Family businesses make a major contribution to the UK economy, generating over £1.1 trillion annually, but due to a lack of foresight and planning, many are now facing a succession crisis that could result in them selling their business. According to the Family Business Survey 2014, produced by Family Business Place (FBP) and Charles Russell Speechlys, 65 per cent of family business owners are considering selling their business because they can’t hand control over to a family member.
Worryingly, only 10 per cent of the family businesses surveyed said they had any governance structure or succession plans in place.
Research from PwC confirmed this trend, as well as the impact it can have on the future of a family business, finding that only 12 per cent of family businesses make it to a third generation, and only 1 per cent make it beyond a fifth.
What is causing these issues?
According to FBP’s report, 55 per cent of family business owners cited succession as the biggest issue they are currently facing. When asked why succession was such an issue, some of the answers respondents gave included a lack of succession planning, as well as managing relationships with children who have little or no interest or aptitude for the business.
Friction between family members was another issue standing in the way of a smooth succession, especially between younger family members wanting to take risks or introduce new technology and processes, and older family members more concerned about risks and jeopardising the status quo. 8 per cent of respondents said sibling rivalry was the biggest issue within their business, with 30 per cent blaming the next generation for causing problems.
Finances were another cause for concern, with disagreements over money being cited as the biggest issue for 10 per cent of the business owners surveyed.
Overcoming succession issues
What steps can family businesses take now to reduce the chance of succession issues in the future?
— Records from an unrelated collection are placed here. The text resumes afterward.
-- ==== Sys2Proof/Proofs/SecondMarks.lean ====
section
/-! SUPPORT. The second mark at the parental unit (R131, R132, R139, R145): the refill and the charge of the profiles, and the unlocks. -/

namespace Sys2Proof.Machine

/-! ## The refill (R131) -/

/-- The profile with its allowance filled where the local day is past its last refill. -/
def Profile.filled (day : Int) (x : Profile) : Profile :=
  if x.lastRefill < day then
    { x with lastRefill := day, allowance := x.allowance.map fun a => { a with remaining := a.minutes * 60 } }
  else x

theorem refill_profile (t : Word) (s : State) (p : Fin 8) : (s.refill t).profile p = (s.profile p).filled (localDay t s.time.offset) :=
  Table.read_map _ _ _

/-! ## The charge (R132) -/

/-- Profile `y` is `x` after a charge of one second or none. -/
def Profile.ChargedTo (x y : Profile) : Prop :=
  y = x ∨ ∃ a, x.allowance = some a ∧ 0 < a.remaining ∧ y = { x with allowance := some { a with remaining := a.remaining - 1 } }

section
variable {s : State} {p : Fin 8}

theorem profileDelivering_iff : s.profileDelivering p = true ↔
    ∃ d, (s.dest d).kind = .view ∧ (s.dest d).profile = p ∧ (s.dest d).state.delivering = true := by
  simp only [State.profileDelivering, List.any_eq_true, Bool.and_eq_true, beq_iff_eq, and_assoc]
  constructor
  · rintro ⟨x, mem, charged⟩
    obtain ⟨d, rfl⟩ := Table.exists_read mem
    exact ⟨d, charged⟩
  · rintro ⟨d, charged⟩
    exact ⟨s.dest d, Table.read_mem _ d, charged⟩

theorem chargeOne_unlimited (h : (s.profile p).allowance = none) : s.chargeOne p = s := by
  unfold State.chargeOne
  dsimp only
  rw [h]

theorem chargeOne_idle (h : s.profileDelivering p = false) : s.chargeOne p = s := by
  unfold State.chargeOne
  dsimp only
  split
  · rfl
  · simp [h]

variable {a : Allowance}

/-- Profile `p` with a second less of allowance `a`. -/
def State.chargedFrom (s : State) (p : Fin 8) (a : Allowance) : State :=
  s.setProfile p { s.profile p with allowance := some { a with remaining := a.remaining - 1 } }

theorem chargeOne_spent (h : (s.profile p).allowance = some a) (spent : a.remaining = 0) : s.chargeOne p = s := by
  simp [State.chargeOne, h, spent]

theorem chargeOne_last (h : (s.profile p).allowance = some a) (delivering : s.profileDelivering p = true) (last : a.remaining = 1) :
    s.chargeOne p = (s.chargedFrom p a).raise .allowance (sourceByte p) 0 := by
  simp [State.chargeOne, State.chargedFrom, h, delivering, last]

theorem chargeOne_charged (h : (s.profile p).allowance = some a) (delivering : s.profileDelivering p = true) (left : 1 < a.remaining) :
    s.chargeOne p = s.chargedFrom p a := by
  have some_left : a.remaining ≠ 0 := by omega
  have not_last : a.remaining ≠ 1 := by omega
  simp [State.chargeOne, State.chargedFrom, h, delivering, some_left, not_last]

/-- What a charge of a profile can be. -/
theorem chargeOne_cases (s : State) (p : Fin 8) : s.chargeOne p = s ∨ ∃ a, (s.profile p).allowance = some a ∧ 0 < a.remaining ∧
    (s.chargeOne p = s.chargedFrom p a ∨ s.chargeOne p = (s.chargedFrom p a).raise .allowance (sourceByte p) 0) := by
  cases h : (s.profile p).allowance with
  | none => exact .inl (chargeOne_unlimited h)
  | some a =>
    cases delivering : s.profileDelivering p with
    | false => exact .inl (chargeOne_idle delivering)
    | true =>
      obtain spent | last | left : a.remaining = 0 ∨ a.remaining = 1 ∨ 1 < a.remaining := by omega
      · exact .inl (chargeOne_spent h spent)
      · exact .inr ⟨a, rfl, by omega, .inr (chargeOne_last h delivering last)⟩
      · exact .inr ⟨a, rfl, by omega, .inl (chargeOne_charged h delivering left)⟩

theorem chargeOne_chargedTo (s : State) (p : Fin 8) : (s.profile p).ChargedTo ((s.chargeOne p).profile p) := by
  rcases chargeOne_cases s p with same | ⟨a, h, left, charged | charged⟩
  · exact .inl (by rw [same])
  · exact .inr ⟨a, h, left, by rw [charged]; exact Table.read_write_same _ _ _⟩
  · exact .inr ⟨a, h, left, by rw [charged]; exact Table.read_write_same _ _ _⟩

/-- The charge of another profile leaves this one. -/
theorem chargeOne_profile_other {q : Fin 8} (h : p ≠ q) (s : State) : (s.chargeOne q).profile p = s.profile p := by
  rcases chargeOne_cases s q with same | ⟨a, -, -, charged | charged⟩
  · rw [same]
  · rw [charged]
    exact Table.read_write_other _ _ h
  · rw [charged]
    exact Table.read_write_other _ _ h

end

/-! ## ALLOWANCE pending (R132, R173) -/

theorem joinPending_any_other {p : Pending} {x : Byte} (h : p.source ≠ x) (l : List Pending) :
    (joinPending p l).any (·.source == x) = l.any (·.source == x) := by
  have new : (p.source == x) = false := beq_eq_false_iff_ne.mpr h
  induction l with
  | nil => simp [joinPending, new]
  | cons q rest ih =>
    unfold joinPending
    split
    · simp [new]
    · split
      · next same => simp [new, ← same]
      · simp [ih]

theorem joinPending_any_same (p : Pending) (l : List Pending) : (joinPending p l).any (·.source == p.source) = true := by
  induction l with
  | nil => simp [joinPending]
  | cons q rest ih =>
    unfold joinPending
    split
    · simp
    · split
      · simp
      · simp [ih]

theorem isPending_raise_same (c : Cause) (x y : Byte) (s : State) : (s.raise c x y).attention.isPending c x = true := by
  show (Attention.cause (s.attention.setCause c _) c).pending.any _ = true
  rw [setCause_cause, if_pos rfl]
  exact joinPending_any_same ⟨x, y⟩ _

theorem isPending_raise_other {x y : Byte} (h : x ≠ y) (c : Cause) (z : Byte) (s : State) :
    (s.raise c x z).attention.isPending c y = s.attention.isPending c y := by
  show (Attention.cause (s.attention.setCause c _) c).pending.any _ = _
  rw [setCause_cause, if_pos rfl, joinPending_any_other (by exact h)]
  rfl

theorem sourceByte_ne {p q : Fin 8} (h : p ≠ q) : (sourceByte p : Byte) ≠ sourceByte q := fun e =>
  h (Fin.ext (by simpa using congrArg BitVec.toNat e))

/-! ## The profiles charged in turn (R132) -/

/-- What the charge of profile `p` reads and writes is the same in both states. -/
structure ChargeAgrees (p : Fin 8) (s t : State) : Prop where
  ctl : t.ctl = s.ctl
  profile : t.profile p = s.profile p
  raised : t.attention.isPending .allowance (sourceByte p) = s.attention.isPending .allowance (sourceByte p)

theorem ChargeAgrees.refl (p : Fin 8) (s : State) : ChargeAgrees p s s := ⟨rfl, rfl, rfl⟩

theorem ChargeAgrees.trans {p : Fin 8} {s t u : State} (a : ChargeAgrees p s t) (b : ChargeAgrees p t u) : ChargeAgrees p s u :=
  ⟨b.ctl.trans a.ctl, b.profile.trans a.profile, b.raised.trans a.raised⟩

theorem chargeOne_other {p q : Fin 8} (h : p ≠ q) (s : State) : ChargeAgrees p s (s.chargeOne q) where
  ctl := (chargeOne_keeps q s).1
  profile := chargeOne_profile_other h s
  raised := by
    rcases chargeOne_cases s q with same | ⟨a, -, -, charged | charged⟩
    · rw [same]
    · rw [charged]
      rfl
    · rw [charged, isPending_raise_other (sourceByte_ne h.symm)]
      rfl

theorem chargeOne_agrees {p : Fin 8} {s t : State} (h : ChargeAgrees p s t) : ChargeAgrees p (s.chargeOne p) (t.chargeOne p) := by
  have delivering : t.profileDelivering p = s.profileDelivering p := by rw [State.profileDelivering, h.ctl, State.profileDelivering]
  have charged (a : Allowance) : ChargeAgrees p (s.chargedFrom p a) (t.chargedFrom p a) :=
    ⟨h.ctl, by simp [State.chargedFrom, h.profile], h.raised⟩
  cases limit : (s.profile p).allowance with
  | none => rwa [chargeOne_unlimited limit, chargeOne_unlimited (h.profile ▸ limit)]
  | some a =>
    have limit' : (t.profile p).allowance = some a := h.profile ▸ limit
    cases hd : s.profileDelivering p with
    | false => rwa [chargeOne_idle hd, chargeOne_idle (delivering.trans hd)]
    | true =>
      have hd' := delivering.trans hd
      obtain spent | last | left : a.remaining = 0 ∨ a.remaining = 1 ∨ 1 < a.remaining := by omega
      · rwa [chargeOne_spent limit spent, chargeOne_spent limit' spent]
      · rw [chargeOne_last limit hd last, chargeOne_last limit' hd' last]
        exact ⟨(charged a).ctl, (charged a).profile, by rw [isPending_raise_same, isPending_raise_same]⟩
      · rw [chargeOne_charged limit hd left, chargeOne_charged limit' hd' left]
        exact charged a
PwC highlights the importance of forward planning, especially when an older business owner is starting to think about retirement. Ideally, family businesses should start thinking about succession plans several years before the planned hand-over of the business.
Business owners should approach succession planning in the same way they would approach any other business decision, analysing their different options, considering the right timing, and consulting with everyone who has a stake in the process and business.
Planning several years in advance leaves time to create a development plan for the next generation, if this is deemed necessary. This plan could involve training, work experience or mentoring – whatever is needed to prepare them and the business for the potential handover.
It is also important to seek independent, impartial advice about succession options. The FBP report found that while two thirds of family businesses have a board of directors in place, 73 per cent haven’t appointed any non-family members to the board, and 80 per cent have no non-executive directors available to offer advice or counsel.
Supporting the UK’s family businesses
There is no denying the great impact family businesses have on the UK economy. Recent figures show that the family business sector accounts for 3 million companies in the UK, making up 2 out of every 3 firms in the private sector.
Between them, family businesses generate £1.1 trillion, almost a quarter of UK GDP, and provide over 9.2 million jobs.
Paul Andrews, Founder and Managing Director of Family Business United, commented: "The contribution that family firms have made over the years in terms of revenue generation, employment, contribution to GDP and tax revenues, not to mention their support of the communities in which they operate should not go unnoticed and we are keen to continue to champion this cause and celebrate the family business sector.”